**TASK:** Below are some entries. Repeat exactly the lines from the one with "def Target.afterWrite (t" through the one with "def State.memValue (s", and only those.

*** DATA ***

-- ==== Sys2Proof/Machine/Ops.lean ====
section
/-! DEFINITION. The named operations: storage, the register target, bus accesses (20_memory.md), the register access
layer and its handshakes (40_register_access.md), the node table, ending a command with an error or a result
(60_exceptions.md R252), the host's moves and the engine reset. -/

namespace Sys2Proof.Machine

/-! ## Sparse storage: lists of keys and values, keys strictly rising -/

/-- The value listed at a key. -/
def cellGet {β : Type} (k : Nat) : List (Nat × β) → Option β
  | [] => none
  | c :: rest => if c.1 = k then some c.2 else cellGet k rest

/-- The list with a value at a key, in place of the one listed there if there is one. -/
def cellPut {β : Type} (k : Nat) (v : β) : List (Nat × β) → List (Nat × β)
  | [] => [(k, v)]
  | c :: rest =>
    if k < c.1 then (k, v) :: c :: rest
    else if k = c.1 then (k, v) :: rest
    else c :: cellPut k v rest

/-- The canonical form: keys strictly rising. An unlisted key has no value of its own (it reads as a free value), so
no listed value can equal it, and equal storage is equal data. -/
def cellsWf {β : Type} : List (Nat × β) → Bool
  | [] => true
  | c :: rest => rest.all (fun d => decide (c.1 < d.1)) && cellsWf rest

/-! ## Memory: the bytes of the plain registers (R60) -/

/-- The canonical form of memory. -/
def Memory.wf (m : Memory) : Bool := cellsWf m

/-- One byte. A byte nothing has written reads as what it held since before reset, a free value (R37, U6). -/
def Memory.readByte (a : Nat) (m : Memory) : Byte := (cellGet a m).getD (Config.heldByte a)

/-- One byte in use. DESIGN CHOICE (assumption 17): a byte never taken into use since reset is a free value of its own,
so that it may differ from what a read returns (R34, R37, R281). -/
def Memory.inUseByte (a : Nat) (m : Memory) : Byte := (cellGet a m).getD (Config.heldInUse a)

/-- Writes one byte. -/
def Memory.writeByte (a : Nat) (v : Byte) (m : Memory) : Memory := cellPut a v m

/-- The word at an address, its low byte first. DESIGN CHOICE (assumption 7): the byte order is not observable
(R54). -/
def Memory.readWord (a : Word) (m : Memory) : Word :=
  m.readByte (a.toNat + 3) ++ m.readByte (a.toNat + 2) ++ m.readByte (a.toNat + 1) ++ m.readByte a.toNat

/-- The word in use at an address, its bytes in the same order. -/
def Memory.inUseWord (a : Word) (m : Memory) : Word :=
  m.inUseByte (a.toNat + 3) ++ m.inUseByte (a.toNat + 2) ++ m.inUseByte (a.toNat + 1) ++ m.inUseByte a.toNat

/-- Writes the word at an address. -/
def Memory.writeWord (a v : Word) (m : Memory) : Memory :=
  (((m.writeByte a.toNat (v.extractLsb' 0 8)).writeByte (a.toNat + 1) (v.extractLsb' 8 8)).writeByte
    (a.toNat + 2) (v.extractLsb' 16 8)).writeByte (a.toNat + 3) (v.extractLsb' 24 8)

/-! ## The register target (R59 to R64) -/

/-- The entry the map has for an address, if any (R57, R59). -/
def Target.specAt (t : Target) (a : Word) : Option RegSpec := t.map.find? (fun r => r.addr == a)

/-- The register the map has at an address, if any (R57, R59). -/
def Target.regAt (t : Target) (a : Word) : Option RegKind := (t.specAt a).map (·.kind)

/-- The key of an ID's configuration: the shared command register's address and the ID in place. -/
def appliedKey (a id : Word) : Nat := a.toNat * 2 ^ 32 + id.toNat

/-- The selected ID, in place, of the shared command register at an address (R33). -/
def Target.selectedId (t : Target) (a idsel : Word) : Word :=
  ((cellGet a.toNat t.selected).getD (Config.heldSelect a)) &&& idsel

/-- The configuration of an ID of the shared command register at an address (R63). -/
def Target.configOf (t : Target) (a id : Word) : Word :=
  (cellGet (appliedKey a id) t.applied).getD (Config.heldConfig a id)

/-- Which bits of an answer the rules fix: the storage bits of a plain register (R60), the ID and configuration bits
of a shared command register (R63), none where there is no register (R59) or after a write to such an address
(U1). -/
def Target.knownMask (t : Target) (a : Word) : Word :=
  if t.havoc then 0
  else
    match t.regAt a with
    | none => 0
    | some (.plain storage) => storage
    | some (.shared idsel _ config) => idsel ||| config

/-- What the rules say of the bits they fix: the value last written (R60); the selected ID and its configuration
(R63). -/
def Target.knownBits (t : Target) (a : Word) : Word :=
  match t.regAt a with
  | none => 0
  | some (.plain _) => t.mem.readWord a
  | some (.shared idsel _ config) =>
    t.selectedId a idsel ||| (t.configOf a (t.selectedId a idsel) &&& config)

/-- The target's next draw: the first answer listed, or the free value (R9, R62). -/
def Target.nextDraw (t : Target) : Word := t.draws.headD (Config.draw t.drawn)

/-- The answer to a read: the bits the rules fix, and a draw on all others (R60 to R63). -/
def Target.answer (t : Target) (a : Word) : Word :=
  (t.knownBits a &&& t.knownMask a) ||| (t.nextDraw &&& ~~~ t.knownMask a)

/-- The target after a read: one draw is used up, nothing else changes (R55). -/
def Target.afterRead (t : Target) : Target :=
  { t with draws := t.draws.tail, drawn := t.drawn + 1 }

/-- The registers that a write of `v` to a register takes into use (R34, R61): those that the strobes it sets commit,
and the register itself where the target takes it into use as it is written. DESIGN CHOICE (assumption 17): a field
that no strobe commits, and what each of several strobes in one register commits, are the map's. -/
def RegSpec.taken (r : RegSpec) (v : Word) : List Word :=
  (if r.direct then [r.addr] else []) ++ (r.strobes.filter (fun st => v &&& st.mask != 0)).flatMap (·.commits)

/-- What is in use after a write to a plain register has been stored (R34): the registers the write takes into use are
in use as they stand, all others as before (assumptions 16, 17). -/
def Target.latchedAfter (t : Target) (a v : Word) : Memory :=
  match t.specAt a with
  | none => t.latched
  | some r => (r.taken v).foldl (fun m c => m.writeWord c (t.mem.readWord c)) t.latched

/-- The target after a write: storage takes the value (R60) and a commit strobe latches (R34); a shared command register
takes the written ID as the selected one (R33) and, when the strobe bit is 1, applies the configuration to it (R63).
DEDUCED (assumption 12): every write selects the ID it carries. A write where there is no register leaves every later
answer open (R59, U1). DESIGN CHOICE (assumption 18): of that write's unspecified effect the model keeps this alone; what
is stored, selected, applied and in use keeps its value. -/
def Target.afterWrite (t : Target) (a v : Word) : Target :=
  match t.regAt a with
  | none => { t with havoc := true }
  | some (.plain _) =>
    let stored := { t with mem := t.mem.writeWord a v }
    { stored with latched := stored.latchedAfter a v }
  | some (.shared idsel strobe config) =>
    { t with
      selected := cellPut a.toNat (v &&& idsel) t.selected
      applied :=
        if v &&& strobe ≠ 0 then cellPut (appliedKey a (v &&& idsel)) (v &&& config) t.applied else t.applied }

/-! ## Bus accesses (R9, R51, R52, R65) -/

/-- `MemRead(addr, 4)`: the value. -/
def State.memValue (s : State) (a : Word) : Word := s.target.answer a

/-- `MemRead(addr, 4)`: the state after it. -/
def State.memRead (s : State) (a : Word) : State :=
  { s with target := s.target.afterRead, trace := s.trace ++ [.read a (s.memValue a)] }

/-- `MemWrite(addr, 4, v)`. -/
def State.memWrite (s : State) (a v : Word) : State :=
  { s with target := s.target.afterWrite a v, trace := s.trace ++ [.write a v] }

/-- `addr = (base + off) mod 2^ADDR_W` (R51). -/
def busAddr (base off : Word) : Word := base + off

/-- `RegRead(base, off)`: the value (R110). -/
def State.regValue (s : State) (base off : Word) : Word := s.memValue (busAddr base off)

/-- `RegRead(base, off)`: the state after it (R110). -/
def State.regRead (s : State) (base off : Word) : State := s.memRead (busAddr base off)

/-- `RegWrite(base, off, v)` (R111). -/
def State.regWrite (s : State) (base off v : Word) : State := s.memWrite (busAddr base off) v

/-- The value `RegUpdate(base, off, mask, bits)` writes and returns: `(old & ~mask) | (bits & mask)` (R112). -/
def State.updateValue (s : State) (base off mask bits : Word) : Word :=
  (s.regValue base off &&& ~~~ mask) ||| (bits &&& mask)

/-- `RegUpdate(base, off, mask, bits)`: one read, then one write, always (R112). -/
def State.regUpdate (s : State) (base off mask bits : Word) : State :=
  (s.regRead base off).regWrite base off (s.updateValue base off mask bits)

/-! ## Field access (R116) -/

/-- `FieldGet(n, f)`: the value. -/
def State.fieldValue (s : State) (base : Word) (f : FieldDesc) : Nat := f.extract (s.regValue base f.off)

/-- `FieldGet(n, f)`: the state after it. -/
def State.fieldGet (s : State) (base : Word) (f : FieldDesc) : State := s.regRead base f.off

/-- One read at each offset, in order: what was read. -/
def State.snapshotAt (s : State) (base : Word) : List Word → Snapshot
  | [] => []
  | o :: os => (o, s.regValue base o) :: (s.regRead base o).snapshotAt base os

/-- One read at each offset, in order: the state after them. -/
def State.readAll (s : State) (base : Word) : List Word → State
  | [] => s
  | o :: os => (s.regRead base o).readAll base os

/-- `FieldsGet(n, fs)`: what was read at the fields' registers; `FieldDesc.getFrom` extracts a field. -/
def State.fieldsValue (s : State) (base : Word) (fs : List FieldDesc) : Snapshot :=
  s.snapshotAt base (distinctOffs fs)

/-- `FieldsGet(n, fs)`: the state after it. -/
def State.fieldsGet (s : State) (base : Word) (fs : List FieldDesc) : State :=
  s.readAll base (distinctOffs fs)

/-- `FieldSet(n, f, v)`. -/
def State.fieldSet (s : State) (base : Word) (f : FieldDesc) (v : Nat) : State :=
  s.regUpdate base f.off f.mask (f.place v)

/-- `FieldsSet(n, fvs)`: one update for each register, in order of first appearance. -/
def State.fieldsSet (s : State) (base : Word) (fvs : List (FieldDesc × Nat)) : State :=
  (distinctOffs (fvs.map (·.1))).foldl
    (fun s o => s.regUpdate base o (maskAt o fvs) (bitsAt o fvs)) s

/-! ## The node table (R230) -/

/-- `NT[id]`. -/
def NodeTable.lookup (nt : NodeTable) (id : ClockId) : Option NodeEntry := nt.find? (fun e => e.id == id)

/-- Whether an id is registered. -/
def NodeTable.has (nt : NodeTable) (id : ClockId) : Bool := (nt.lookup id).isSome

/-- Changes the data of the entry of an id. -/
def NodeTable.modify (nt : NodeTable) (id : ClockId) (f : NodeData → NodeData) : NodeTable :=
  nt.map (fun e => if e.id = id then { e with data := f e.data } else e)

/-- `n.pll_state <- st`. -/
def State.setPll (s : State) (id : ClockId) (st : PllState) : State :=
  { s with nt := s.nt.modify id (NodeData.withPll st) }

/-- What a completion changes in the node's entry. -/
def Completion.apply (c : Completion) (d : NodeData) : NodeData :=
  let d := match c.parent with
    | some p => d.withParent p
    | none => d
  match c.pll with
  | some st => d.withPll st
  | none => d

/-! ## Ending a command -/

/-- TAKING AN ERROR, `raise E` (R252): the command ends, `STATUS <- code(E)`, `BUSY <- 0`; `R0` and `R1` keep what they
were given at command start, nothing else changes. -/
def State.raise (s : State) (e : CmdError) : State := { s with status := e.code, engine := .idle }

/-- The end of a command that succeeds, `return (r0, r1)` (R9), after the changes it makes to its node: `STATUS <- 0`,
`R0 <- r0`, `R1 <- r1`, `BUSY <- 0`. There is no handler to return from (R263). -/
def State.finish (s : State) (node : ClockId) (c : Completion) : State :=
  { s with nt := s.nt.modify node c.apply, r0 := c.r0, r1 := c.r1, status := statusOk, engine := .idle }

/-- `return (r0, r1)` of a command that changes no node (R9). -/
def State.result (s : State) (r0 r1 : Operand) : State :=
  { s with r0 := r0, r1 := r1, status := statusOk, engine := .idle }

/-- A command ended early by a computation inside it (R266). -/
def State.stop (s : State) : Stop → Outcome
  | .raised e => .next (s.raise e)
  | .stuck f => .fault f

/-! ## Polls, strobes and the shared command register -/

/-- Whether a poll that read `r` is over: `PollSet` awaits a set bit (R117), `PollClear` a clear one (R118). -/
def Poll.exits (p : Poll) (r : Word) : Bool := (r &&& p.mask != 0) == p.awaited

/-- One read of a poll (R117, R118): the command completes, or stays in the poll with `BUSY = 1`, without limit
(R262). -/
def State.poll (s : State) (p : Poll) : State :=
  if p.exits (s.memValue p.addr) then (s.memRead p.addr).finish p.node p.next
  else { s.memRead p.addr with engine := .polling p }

***

**RESULT BELOW:**
def Target.afterWrite (t : Target) (a v : Word) : Target :=
  match t.regAt a with
  | none => { t with havoc := true }
  | some (.plain _) =>
    let stored := { t with mem := t.mem.writeWord a v }
    { stored with latched := stored.latchedAfter a v }
  | some (.shared idsel strobe config) =>
    { t with
      selected := cellPut a.toNat (v &&& idsel) t.selected
      applied :=
        if v &&& strobe ≠ 0 then cellPut (appliedKey a (v &&& idsel)) (v &&& config) t.applied else t.applied }

/-! ## Bus accesses (R9, R51, R52, R65) -/

/-- `MemRead(addr, 4)`: the value. -/
def State.memValue (s : State) (a : Word) : Word := s.target.answer a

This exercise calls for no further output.